Task directions
The lines to repeat are those below from the one containing "fun _ s hm hd" down to the one containing "alone (R124). -/", both included; reproduce them exactly and nothing else.

Dataset entries:
_ _ _ _ _
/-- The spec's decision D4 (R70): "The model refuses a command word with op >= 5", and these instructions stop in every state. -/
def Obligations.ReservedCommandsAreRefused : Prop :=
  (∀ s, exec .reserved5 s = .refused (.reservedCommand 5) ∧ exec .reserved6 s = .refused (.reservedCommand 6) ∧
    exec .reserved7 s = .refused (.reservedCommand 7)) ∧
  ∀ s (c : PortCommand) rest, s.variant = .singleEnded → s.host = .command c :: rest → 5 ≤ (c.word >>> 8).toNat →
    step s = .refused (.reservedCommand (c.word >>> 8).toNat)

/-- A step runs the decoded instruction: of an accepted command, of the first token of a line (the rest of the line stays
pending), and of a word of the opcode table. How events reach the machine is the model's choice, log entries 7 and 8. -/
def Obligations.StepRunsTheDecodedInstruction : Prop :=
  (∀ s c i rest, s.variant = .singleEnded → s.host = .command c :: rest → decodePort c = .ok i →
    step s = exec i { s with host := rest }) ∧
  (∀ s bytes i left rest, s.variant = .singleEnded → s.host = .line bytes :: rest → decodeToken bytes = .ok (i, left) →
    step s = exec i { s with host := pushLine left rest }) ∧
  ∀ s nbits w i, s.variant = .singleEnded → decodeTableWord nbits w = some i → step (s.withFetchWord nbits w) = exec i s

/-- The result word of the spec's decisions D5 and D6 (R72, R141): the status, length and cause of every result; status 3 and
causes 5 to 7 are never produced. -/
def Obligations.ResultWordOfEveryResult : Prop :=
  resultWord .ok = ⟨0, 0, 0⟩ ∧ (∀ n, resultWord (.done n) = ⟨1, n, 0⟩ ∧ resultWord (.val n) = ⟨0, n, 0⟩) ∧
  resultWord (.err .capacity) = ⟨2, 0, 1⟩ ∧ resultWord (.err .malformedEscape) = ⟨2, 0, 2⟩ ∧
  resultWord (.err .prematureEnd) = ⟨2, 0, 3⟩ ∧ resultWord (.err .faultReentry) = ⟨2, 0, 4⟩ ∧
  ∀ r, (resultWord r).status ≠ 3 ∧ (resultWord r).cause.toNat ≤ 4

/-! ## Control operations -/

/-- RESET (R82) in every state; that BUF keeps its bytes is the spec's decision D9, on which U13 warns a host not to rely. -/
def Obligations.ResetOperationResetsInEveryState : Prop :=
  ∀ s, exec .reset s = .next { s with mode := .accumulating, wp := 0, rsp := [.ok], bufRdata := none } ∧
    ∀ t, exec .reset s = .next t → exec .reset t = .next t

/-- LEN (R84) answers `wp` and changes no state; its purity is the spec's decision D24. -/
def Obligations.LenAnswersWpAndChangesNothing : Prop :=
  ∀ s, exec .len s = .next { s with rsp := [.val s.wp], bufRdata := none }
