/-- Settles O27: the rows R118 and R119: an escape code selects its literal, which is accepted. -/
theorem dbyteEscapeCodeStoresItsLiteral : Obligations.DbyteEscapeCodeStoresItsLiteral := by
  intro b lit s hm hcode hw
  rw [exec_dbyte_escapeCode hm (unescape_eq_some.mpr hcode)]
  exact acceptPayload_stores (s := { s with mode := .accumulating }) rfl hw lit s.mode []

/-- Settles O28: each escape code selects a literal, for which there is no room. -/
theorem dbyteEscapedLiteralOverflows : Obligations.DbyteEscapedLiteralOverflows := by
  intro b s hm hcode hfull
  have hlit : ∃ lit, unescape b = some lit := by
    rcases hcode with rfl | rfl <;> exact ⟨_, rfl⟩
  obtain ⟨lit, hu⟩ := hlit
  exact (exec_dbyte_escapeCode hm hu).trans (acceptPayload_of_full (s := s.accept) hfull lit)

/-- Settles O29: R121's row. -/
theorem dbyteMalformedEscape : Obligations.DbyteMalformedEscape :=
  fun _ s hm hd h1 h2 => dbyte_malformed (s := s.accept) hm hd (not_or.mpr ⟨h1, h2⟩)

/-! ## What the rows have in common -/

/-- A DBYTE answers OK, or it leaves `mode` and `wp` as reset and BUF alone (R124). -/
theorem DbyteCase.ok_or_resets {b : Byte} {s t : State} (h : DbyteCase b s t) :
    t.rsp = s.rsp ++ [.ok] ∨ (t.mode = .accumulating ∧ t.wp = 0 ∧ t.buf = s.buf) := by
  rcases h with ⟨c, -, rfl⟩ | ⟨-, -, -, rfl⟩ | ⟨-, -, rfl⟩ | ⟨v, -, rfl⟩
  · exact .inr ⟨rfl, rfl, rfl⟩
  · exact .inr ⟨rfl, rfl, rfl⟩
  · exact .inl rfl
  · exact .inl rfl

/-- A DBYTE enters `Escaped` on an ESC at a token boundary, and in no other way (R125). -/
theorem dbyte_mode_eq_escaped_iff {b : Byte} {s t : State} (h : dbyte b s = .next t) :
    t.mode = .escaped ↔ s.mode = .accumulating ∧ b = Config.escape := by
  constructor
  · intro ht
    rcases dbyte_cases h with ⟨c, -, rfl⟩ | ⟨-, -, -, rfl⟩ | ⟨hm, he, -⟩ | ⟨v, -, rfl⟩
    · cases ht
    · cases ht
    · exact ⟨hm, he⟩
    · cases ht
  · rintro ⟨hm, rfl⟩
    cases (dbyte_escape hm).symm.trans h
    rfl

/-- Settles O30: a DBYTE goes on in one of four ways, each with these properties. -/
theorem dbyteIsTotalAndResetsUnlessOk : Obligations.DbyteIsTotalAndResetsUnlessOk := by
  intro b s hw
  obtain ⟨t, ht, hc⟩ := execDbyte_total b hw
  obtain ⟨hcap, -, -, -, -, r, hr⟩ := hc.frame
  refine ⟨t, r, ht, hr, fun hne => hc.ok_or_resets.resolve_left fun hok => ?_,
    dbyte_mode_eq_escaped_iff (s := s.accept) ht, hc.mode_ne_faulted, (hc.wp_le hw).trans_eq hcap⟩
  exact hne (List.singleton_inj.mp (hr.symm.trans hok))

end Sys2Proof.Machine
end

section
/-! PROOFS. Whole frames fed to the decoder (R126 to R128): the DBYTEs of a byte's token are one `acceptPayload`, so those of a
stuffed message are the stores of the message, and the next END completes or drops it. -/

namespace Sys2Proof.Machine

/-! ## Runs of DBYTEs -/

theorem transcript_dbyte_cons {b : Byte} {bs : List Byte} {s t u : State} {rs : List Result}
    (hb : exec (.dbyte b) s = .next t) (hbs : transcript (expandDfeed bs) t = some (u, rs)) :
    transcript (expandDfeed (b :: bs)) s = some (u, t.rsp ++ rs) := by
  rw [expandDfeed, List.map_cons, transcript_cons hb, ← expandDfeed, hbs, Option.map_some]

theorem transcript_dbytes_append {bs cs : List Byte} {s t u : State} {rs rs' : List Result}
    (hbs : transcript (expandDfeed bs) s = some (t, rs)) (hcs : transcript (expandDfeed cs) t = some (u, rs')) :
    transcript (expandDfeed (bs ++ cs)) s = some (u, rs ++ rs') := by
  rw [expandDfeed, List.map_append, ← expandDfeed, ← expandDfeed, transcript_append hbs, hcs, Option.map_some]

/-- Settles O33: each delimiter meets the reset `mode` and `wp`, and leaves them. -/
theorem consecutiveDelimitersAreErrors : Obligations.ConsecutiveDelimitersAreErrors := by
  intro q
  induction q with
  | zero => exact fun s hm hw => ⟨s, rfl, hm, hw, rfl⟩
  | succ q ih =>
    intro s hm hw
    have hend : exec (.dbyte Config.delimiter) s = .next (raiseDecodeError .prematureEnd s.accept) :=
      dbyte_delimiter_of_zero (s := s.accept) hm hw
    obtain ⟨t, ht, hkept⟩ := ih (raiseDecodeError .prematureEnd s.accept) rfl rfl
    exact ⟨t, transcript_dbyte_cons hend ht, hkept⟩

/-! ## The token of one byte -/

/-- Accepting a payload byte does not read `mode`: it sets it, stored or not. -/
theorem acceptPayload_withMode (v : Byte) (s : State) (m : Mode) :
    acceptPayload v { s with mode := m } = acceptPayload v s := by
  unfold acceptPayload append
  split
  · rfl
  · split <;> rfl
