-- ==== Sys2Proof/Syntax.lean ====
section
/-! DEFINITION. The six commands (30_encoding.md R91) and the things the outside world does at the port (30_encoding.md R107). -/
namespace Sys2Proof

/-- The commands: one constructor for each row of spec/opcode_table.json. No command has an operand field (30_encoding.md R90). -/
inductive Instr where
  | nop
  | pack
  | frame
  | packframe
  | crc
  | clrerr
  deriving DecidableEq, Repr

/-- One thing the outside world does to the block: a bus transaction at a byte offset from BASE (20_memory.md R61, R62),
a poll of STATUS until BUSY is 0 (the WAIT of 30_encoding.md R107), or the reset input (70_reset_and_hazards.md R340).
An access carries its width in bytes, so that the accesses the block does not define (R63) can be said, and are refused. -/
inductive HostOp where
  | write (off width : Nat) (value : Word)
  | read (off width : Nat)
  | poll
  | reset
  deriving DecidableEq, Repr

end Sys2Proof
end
_ _ _ _ _
Task solution
  fun _ s hm hd h1 h2 => dbyte_malformed (s := s.accept) hm hd (not_or.mpr ⟨h1, h2⟩)

/-! ## What the rows have in common -/

/-- A DBYTE answers OK, or it leaves `mode` and `wp` as reset and BUF alone (R124). -/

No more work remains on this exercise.